# TASK TO CARRY OUT
The expected answer is the set of lines in the data below between the line holding "t.flag F.SYN_SCHED_CTL_enable g = true ∧ t.fld" and the line holding "t.flag F.SYN_SCHED_CTL_enable g = false ∧", inclusive, written out exactly.

(Dataset entries)
^^^^

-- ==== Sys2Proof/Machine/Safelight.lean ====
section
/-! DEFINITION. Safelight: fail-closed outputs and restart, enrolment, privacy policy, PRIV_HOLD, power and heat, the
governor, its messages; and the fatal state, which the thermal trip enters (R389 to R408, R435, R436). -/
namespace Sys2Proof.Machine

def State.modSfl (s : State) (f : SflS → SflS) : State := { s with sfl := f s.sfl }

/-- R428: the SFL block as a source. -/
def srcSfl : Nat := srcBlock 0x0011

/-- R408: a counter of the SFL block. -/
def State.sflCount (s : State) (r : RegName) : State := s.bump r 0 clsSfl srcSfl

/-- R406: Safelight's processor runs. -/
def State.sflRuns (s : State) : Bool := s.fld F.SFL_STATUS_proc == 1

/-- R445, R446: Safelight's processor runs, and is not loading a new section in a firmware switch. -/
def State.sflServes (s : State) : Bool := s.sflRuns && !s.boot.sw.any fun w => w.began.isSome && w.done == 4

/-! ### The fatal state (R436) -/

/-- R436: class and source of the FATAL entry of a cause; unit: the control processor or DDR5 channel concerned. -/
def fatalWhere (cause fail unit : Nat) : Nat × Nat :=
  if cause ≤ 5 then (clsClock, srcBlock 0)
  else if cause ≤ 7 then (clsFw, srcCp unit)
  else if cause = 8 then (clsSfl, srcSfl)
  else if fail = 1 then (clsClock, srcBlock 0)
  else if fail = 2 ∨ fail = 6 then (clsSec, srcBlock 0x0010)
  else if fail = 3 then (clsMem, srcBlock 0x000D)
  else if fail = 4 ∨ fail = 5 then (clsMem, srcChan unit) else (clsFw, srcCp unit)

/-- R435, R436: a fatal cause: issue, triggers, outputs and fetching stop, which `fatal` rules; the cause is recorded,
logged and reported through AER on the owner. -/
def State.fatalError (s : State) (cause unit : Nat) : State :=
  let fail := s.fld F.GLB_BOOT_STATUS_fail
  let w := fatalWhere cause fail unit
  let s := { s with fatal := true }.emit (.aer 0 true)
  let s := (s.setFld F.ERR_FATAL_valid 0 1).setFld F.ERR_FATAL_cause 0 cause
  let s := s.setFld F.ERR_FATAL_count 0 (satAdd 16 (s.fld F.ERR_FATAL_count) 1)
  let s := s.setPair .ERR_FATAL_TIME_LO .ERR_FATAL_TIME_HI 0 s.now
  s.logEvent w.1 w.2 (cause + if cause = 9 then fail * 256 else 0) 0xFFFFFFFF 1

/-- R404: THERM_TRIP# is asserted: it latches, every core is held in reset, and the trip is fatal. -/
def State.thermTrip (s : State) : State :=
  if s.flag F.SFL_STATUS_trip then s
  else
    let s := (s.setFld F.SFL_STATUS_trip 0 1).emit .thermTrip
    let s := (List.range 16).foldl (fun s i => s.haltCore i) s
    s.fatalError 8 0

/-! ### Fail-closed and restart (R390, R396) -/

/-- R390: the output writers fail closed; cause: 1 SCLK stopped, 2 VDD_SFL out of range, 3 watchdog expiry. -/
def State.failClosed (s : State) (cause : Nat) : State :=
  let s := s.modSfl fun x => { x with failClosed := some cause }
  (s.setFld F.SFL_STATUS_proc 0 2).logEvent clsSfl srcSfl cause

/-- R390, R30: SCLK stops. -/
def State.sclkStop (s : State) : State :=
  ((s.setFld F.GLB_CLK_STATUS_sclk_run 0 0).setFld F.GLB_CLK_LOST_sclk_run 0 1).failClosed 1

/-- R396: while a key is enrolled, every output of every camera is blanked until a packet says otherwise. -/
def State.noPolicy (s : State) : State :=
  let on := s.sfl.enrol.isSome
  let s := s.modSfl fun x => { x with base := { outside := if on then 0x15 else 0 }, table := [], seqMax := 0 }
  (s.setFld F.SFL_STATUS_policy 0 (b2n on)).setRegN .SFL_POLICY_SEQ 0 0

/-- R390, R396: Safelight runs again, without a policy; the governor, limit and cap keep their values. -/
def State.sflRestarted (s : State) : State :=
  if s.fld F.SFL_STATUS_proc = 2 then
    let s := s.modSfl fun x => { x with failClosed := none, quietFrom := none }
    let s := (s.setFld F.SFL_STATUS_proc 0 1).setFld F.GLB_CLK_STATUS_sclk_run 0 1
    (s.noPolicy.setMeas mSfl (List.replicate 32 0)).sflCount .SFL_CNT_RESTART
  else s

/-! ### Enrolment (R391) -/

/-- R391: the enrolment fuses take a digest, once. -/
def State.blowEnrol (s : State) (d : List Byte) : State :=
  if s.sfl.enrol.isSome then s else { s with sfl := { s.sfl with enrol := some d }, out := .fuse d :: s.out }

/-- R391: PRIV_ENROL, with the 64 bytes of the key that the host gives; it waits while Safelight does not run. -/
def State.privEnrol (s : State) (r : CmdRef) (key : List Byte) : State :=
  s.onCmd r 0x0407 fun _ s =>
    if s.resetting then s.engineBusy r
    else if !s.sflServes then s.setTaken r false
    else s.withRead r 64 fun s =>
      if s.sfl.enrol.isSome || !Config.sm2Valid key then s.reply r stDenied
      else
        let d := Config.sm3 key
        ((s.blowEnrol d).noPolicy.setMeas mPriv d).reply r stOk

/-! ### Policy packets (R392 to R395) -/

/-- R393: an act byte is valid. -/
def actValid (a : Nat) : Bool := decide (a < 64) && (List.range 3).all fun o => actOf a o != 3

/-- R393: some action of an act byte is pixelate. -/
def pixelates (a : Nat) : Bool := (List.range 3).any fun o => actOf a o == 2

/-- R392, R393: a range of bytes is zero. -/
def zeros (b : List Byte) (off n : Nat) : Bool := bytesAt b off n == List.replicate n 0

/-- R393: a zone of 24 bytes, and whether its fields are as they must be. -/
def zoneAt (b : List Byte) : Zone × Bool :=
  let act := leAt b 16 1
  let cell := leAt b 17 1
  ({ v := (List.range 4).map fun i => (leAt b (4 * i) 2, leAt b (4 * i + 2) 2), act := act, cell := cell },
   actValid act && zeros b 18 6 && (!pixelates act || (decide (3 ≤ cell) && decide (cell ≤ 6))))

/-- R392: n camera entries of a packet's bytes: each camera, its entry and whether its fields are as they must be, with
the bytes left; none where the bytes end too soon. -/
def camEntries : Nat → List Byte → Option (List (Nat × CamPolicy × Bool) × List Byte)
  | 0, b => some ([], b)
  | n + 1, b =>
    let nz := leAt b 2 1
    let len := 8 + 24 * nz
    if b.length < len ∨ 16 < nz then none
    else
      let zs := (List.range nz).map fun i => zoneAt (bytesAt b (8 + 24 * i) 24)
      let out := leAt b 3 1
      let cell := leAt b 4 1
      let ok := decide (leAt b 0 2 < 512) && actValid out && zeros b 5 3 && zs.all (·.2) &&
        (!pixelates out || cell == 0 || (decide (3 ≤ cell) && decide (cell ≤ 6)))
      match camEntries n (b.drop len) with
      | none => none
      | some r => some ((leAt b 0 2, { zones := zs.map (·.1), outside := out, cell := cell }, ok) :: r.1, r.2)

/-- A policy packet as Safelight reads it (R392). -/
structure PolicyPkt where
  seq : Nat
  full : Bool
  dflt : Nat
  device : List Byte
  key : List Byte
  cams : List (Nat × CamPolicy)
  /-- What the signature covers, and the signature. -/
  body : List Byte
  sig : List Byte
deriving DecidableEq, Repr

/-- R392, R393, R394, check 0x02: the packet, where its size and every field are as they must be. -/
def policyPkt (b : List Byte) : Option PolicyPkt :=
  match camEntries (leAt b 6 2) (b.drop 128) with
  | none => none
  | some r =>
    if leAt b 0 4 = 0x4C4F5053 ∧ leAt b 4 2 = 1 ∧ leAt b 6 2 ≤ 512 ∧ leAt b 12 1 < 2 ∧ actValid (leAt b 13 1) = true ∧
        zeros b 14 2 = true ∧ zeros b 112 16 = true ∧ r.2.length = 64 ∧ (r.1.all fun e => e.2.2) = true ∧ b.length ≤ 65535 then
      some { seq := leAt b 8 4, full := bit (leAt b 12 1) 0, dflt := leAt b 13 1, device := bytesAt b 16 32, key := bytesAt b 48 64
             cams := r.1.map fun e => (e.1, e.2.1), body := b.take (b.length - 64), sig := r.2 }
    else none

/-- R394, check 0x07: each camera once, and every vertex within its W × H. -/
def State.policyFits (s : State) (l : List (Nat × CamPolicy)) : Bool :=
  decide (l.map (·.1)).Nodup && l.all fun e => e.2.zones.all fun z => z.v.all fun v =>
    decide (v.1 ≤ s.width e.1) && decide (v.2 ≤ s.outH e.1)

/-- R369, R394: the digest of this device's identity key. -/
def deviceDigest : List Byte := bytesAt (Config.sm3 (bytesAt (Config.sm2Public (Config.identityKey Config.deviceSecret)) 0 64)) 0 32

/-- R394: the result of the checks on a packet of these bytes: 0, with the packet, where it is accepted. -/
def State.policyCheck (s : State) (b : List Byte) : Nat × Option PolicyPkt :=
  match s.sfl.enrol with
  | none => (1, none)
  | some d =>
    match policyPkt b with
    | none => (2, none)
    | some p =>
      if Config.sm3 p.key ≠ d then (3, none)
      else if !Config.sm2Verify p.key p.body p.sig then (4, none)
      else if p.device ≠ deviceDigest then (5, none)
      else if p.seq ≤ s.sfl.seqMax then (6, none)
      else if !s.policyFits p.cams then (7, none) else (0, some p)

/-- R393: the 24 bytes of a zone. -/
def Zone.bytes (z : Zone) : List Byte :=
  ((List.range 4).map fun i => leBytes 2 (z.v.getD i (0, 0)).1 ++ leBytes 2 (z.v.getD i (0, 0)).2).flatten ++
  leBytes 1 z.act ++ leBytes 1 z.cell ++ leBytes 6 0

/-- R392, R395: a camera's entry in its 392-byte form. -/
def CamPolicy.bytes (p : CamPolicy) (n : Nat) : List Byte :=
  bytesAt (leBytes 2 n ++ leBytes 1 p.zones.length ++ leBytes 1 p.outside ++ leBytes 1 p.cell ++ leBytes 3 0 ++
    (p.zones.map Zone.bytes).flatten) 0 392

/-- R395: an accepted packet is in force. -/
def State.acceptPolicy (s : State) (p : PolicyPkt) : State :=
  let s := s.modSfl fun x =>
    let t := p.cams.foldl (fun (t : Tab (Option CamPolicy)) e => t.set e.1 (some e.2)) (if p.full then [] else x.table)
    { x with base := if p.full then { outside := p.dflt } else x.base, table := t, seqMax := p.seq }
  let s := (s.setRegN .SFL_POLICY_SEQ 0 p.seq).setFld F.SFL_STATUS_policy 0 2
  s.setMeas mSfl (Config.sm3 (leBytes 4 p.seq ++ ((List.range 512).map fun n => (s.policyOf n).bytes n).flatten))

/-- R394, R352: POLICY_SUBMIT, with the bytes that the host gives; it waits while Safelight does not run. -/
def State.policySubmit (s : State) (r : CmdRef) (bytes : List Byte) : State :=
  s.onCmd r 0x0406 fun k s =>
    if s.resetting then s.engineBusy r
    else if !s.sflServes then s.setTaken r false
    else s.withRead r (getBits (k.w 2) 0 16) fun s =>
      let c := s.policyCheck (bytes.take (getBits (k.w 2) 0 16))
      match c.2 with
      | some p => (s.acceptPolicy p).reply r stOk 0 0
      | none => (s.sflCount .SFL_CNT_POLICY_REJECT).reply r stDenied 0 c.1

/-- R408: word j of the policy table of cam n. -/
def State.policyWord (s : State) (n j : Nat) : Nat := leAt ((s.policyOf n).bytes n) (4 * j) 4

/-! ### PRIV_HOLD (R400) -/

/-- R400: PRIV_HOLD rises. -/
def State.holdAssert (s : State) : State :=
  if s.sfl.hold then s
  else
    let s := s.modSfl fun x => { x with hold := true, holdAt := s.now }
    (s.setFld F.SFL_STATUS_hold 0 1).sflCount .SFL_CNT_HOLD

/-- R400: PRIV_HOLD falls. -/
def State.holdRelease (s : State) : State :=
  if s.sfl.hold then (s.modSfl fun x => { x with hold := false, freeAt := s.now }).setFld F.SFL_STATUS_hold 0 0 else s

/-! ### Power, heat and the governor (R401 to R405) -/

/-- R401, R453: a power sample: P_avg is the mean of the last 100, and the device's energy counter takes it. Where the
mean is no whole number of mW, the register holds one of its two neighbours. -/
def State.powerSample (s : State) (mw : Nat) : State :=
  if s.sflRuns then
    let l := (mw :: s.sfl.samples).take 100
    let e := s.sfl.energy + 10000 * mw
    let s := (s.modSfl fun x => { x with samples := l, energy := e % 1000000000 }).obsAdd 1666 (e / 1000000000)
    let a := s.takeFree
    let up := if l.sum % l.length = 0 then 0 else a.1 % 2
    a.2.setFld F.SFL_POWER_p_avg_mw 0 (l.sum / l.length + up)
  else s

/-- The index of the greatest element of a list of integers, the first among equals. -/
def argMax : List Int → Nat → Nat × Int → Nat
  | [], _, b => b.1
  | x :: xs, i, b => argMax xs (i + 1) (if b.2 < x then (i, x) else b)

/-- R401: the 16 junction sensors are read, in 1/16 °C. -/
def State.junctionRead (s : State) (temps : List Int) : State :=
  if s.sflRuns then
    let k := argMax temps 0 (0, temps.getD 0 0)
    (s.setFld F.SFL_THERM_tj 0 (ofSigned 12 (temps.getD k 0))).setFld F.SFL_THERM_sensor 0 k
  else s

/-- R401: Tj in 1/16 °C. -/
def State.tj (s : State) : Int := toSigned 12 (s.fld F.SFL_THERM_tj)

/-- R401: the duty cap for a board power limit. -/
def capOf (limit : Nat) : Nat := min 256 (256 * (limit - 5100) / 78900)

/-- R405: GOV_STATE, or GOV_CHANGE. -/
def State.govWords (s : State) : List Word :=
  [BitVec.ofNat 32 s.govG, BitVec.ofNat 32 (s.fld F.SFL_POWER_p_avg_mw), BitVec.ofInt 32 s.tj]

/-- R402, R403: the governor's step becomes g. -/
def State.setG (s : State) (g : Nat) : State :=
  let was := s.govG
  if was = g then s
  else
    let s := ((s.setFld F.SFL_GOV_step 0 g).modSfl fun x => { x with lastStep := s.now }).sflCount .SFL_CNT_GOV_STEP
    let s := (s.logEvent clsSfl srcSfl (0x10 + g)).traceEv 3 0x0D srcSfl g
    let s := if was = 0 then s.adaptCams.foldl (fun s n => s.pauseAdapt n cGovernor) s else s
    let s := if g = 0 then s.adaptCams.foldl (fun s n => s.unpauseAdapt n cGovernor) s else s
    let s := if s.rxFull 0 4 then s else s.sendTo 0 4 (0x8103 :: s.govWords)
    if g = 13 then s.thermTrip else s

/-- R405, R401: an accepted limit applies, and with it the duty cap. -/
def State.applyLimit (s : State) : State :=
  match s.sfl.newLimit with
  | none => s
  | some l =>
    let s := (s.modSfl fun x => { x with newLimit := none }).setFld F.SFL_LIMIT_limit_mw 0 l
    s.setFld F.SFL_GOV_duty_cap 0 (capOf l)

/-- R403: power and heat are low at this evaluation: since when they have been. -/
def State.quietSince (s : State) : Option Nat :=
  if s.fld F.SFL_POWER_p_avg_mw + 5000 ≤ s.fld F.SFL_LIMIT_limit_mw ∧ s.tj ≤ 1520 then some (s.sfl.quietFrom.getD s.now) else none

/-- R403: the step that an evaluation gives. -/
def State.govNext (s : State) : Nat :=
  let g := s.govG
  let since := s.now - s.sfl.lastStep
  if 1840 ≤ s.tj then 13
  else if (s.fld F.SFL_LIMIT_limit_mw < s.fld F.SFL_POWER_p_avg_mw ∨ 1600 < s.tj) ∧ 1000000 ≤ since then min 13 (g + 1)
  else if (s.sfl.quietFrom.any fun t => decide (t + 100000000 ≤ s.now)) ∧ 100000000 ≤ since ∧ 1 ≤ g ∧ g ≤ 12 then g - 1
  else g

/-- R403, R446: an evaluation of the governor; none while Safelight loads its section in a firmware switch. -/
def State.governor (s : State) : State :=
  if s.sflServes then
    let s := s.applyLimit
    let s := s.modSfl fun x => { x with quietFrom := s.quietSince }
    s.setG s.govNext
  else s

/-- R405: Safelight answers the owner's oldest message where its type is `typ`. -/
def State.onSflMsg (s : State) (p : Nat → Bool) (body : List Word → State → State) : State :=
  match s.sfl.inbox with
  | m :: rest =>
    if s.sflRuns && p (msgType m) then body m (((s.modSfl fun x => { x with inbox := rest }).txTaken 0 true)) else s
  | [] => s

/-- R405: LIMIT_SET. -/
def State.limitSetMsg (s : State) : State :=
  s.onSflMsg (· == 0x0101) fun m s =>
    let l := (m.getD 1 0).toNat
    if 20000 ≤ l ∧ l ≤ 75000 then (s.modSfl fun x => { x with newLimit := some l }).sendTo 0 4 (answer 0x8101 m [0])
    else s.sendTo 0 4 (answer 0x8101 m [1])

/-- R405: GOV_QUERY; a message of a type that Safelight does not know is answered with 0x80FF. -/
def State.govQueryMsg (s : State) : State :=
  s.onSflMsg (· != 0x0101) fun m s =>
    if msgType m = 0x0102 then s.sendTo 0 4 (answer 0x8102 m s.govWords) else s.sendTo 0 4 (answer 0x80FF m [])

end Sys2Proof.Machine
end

^^^^

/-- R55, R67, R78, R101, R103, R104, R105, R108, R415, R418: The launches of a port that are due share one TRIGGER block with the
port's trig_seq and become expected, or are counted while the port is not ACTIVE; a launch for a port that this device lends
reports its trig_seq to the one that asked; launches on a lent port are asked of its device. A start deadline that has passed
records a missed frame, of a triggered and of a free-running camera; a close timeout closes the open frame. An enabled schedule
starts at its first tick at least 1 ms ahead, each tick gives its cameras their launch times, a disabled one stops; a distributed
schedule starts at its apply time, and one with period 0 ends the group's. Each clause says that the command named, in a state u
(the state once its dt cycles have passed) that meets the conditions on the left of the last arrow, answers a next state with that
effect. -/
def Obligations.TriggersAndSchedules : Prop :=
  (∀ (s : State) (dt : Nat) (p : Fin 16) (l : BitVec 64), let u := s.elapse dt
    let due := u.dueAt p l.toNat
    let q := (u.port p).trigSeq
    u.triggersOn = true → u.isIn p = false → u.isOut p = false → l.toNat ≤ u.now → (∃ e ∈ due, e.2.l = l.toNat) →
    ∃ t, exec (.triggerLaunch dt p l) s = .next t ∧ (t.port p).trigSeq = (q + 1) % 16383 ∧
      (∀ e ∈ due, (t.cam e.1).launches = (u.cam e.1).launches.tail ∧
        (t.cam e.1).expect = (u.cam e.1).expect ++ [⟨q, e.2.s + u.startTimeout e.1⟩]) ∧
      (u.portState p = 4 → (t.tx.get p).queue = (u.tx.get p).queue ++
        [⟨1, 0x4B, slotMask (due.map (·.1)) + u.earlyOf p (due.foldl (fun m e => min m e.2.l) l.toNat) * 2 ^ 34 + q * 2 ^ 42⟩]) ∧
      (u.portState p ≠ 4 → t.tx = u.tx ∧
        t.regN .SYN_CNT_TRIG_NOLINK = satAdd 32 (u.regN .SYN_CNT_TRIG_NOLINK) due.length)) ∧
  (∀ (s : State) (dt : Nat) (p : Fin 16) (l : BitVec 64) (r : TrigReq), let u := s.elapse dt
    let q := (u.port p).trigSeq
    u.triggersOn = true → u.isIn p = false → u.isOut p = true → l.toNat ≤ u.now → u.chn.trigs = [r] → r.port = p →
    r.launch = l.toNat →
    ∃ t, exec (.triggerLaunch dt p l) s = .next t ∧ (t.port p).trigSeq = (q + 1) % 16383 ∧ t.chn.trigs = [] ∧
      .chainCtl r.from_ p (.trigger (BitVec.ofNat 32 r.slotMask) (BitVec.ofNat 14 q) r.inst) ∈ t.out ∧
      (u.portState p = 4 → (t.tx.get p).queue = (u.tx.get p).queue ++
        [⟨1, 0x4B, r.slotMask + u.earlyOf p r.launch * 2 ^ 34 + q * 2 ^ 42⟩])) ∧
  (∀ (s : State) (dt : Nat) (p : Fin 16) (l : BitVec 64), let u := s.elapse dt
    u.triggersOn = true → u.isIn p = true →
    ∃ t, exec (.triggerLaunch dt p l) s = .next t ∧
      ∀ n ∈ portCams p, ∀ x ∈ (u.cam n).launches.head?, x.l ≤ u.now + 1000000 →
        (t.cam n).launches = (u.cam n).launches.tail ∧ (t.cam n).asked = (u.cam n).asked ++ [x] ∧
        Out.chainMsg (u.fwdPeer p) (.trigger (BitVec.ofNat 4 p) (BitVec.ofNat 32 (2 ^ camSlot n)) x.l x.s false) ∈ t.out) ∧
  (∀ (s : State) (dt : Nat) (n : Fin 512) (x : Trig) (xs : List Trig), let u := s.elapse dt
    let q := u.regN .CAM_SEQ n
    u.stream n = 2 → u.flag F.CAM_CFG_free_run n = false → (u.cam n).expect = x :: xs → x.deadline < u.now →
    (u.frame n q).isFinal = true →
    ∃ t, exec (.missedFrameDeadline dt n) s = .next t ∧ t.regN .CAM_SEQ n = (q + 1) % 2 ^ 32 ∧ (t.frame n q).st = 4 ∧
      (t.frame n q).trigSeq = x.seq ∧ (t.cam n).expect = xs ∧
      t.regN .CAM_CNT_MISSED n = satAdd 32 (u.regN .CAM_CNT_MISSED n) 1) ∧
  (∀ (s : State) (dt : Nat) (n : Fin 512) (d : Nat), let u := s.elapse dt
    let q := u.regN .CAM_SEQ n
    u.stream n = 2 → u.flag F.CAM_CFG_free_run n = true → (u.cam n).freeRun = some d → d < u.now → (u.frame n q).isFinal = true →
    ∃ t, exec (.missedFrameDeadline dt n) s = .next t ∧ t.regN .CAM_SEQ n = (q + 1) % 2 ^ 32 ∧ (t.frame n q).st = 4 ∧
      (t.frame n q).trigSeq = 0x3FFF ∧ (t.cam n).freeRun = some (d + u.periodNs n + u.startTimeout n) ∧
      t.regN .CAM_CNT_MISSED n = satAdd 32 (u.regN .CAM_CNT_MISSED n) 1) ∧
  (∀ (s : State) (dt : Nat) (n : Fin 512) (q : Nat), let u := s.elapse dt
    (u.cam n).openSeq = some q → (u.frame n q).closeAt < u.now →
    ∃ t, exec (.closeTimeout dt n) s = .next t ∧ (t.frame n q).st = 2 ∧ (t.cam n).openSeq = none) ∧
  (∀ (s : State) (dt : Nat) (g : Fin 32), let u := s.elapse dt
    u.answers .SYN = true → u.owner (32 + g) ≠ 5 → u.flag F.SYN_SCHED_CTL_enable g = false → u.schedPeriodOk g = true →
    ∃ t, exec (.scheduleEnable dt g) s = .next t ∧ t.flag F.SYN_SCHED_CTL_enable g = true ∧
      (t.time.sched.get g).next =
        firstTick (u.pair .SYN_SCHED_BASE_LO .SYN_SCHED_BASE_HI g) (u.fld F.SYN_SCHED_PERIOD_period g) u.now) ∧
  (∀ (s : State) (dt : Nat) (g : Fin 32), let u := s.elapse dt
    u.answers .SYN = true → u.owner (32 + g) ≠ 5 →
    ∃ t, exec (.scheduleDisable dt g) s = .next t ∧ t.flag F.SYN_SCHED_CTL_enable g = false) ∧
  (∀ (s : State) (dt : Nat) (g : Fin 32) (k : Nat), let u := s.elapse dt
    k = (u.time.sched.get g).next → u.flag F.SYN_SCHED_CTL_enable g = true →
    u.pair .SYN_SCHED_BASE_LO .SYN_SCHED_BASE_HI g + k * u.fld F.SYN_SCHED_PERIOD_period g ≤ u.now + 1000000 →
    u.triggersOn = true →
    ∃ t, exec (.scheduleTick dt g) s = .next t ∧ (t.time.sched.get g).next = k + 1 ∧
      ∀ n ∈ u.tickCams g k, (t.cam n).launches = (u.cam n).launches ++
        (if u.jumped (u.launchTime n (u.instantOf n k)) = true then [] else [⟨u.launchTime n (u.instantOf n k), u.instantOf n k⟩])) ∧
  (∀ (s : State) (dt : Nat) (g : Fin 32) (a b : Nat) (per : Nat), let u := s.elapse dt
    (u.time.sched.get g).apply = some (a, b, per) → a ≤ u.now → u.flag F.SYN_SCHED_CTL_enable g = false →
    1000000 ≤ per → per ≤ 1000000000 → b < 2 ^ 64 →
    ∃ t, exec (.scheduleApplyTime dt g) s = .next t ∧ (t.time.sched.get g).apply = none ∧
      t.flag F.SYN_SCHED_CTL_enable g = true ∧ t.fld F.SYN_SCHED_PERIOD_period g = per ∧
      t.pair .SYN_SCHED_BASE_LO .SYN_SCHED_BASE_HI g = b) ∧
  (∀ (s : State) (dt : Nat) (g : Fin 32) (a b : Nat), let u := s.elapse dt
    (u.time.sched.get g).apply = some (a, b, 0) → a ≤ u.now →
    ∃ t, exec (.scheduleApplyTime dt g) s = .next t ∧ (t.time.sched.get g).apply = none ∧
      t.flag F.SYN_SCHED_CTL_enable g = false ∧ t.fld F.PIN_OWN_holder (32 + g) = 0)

^^^^

# SOLUTION
      t.flag F.SYN_SCHED_CTL_enable g = true ∧ t.fld F.SYN_SCHED_PERIOD_period g = per ∧
      t.pair .SYN_SCHED_BASE_LO .SYN_SCHED_BASE_HI g = b) ∧
  (∀ (s : State) (dt : Nat) (g : Fin 32) (a b : Nat), let u := s.elapse dt
    (u.time.sched.get g).apply = some (a, b, 0) → a ≤ u.now →
    ∃ t, exec (.scheduleApplyTime dt g) s = .next t ∧ (t.time.sched.get g).apply = none ∧
      t.flag F.SYN_SCHED_CTL_enable g = false ∧ t.fld F.PIN_OWN_holder (32 + g) = 0)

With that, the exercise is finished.